§ **GIVEN DATA**:
------------------------------

/-- R165: the two fault sites, and that neither is reachable from an admitted operation: in a state
that meets the invariant no instruction faults, and so no step. -/
def Obligations.NoInternalFault : Prop :=
  (∀ (v : RequestView) (rtype : Byte) (data : List Byte),
    buildStandard v rtype data = .error .pdOverflow ↔ 231 < data.length) ∧
  (∀ (buf : List Byte) (i n : Nat),
    memRead buf i n = .error .readOutOfBounds ↔ buf.length < i + n) ∧
  ∀ s : State, s.Inv → (∀ (i : Instr) (f : Fault), exec i s ≠ .fault f) ∧ Safe s

/-! ## Refusals -/

/-- R26: `initialized` is 0 from power-on until the first INIT, 1 after it and never cleared; while it
is 0 every operation other than INIT is refused. -/
def Obligations.InitializedGatesEveryOperation : Prop :=
  State.reset.initialized = false ∧
  (∀ (cfg : Cfg) (p : Bool) (s t : State), exec (.init cfg p) s = .next t → t.initialized = true) ∧
  (∀ (i : Instr) (s t : State), exec i s = .next t → s.initialized = true →
    t.initialized = true) ∧
  (∀ (i : Instr) (s t : State), exec i s = .next t → t.initialized ≠ s.initialized →
    isInit i = true) ∧
  ∀ (i : Instr) (s : State), isInit i = false → s.initialized = false → s.txn.stage = .idle →
    exec i s = .refused .notInitialized

/-- R155, R58: the five refusals, in any state between transactions. The last two clauses are about
initialised states; before INIT the refusal is the second clause's. -/
def Obligations.MalformedOperationsAreRefused : Prop :=
  ∀ s : State, s.txn.stage = .idle →
    (∀ (b : OpBundle) (rest : List OpBundle), s.input = b :: rest →
      b.op = 0b101 ∨ b.op = 0b110 ∨ b.op = 0b111 → step s = .refused (.reservedSelect b.op)) ∧
    (s.initialized = false → ∀ i : Instr, isInit i = false →
      exec i s = .refused .notInitialized) ∧
    (∀ (cfg : Cfg) (p : Bool),
      deviceId cfg.ownUid = 0xFFFFFFFF ∨ 115 < cfg.supportedPids.length ∨
        32 < cfg.modelDescription.length ∨ 32 < cfg.manufacturerLabel.length ∨
        32 < cfg.softwareVersionLabel.length ∨ 32 < cfg.defaultDeviceLabel.length →
      exec (.init cfg p) s = .refused .invalidConfiguration) ∧
    (s.initialized = true → ∀ (buf : List Byte) (length : Nat),
      257 < length ∨ buf.length < length →
      exec (.verifyChecksum buf length) s = .refused .checksumOperands) ∧
    (s.initialized = true → ∀ (hdr pd : List Byte) (pdLen : Nat),
      hdr.length ≠ 24 ∨ pd.length ≠ pdLen ∨ 231 < pdLen →
      exec (.handleRequest hdr pd pdLen) s = .refused .requestOperands)

/-! ## Control operations -/

/-- R152, R156: INIT on a record that meets R9 replaces every persistent register, whatever the
earlier state; it emits no event, keeps the trace and starts no transaction. INIT on any other record
is refused. -/
def Obligations.InitReplacesEveryRegister : Prop :=
  ∀ (cfg : Cfg) (p : Bool) (s : State), s.txn.stage = .idle →
    exec (.init cfg p) s =
      if deviceId cfg.ownUid ≠ 0xFFFFFFFF ∧ cfg.supportedPids.length ≤ 115 ∧
          cfg.modelDescription.length ≤ 32 ∧ cfg.manufacturerLabel.length ≤ 32 ∧
          cfg.softwareVersionLabel.length ≤ 32 ∧ cfg.defaultDeviceLabel.length ≤ 32 then
        .next
          { initialized := true, cfg := cfg, sendPresent := p, muted := false, identifyOn := false
            deviceLabel := cfg.defaultDeviceLabel, txn := s.txn, events := s.events
            result := none, input := s.input }
      else .refused .invalidConfiguration

/-- R32: IS_MUTED returns `muted` and changes nothing else. -/
def Obligations.IsMutedReturnsTheFlag : Prop :=
  ∀ s : State, Ready s → exec .isMuted s = .next { s with result := some s.muted }

/-- R94: REQUIRES_ACTION returns 1 for the own UID, the all-devices UID and the vendorcast UID of the
own manufacturer, else 0, and changes nothing else. -/
def Obligations.RequiresActionResult : Prop :=
  ∀ (dest : Uid) (s : State), Ready s →
    exec (.requiresAction dest) s = .next
      { s with result := some (decide (dest = s.cfg.ownUid ∨ dest = 0xFFFFFFFFFFFF ∨
          (deviceId dest = 0xFFFFFFFF ∧
            manufacturerId dest = manufacturerId s.cfg.ownUid))) }

/-- R93, R70: under the constraint of R9 each address class is exactly one form of the destination;
where the own manufacturer is 0xFFFF the all-devices UID is the vendorcast form too, and the
all-devices test comes first. -/
def Obligations.AddressClassesAreTheFourForms : Prop :=
  ∀ dest own : Uid, deviceId own ≠ 0xFFFFFFFF →
    (addressClass dest own = .unicast ↔ dest = own) ∧
    (addressClass dest own = .allDevices ↔ dest = uidAll) ∧
    (addressClass dest own = .vendorcastOwn ↔
      dest = vendorcast (manufacturerId own) ∧ dest ≠ uidAll) ∧
    (addressClass dest own = .other ↔
      dest ≠ own ∧ dest ≠ uidAll ∧ dest ≠ vendorcast (manufacturerId own))

/-! ## Checksum -/

/-- R88: on well-formed operands VERIFY_CHECKSUM returns 1 exactly where the length is at least 26
and the byte sum of the window less its last two bytes, modulo 2^16, is the big-endian value of those
two; it changes nothing else. Other operands are refused. -/
def Obligations.VerifyChecksumResult : Prop :=
  ∀ (buf : List Byte) (length : Nat) (s : State), Ready s →
    (length ≤ buf.length → length ≤ 257 →
      exec (.verifyChecksum buf length) s = .next
        { s with result := some (decide (26 ≤ length ∧
            ((buf.take (length - 2)).map BitVec.toNat).sum % 65536 =
              (slot buf (length - 2)).toNat * 256 + (slot buf (length - 1)).toNat)) }) ∧
    (buf.length < length ∨ 257 < length →
      exec (.verifyChecksum buf length) s = .refused .checksumOperands)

------------------------------

§ **TO DO**:
Take each line in the listing that has the word "stage" and copy it.

§ **RESPONSE FOR THIS EXERCISE**:
  ∀ (i : Instr) (s : State), isInit i = false → s.initialized = false → s.txn.stage = .idle →
  ∀ s : State, s.txn.stage = .idle →
  ∀ (cfg : Cfg) (p : Bool) (s : State), s.txn.stage = .idle →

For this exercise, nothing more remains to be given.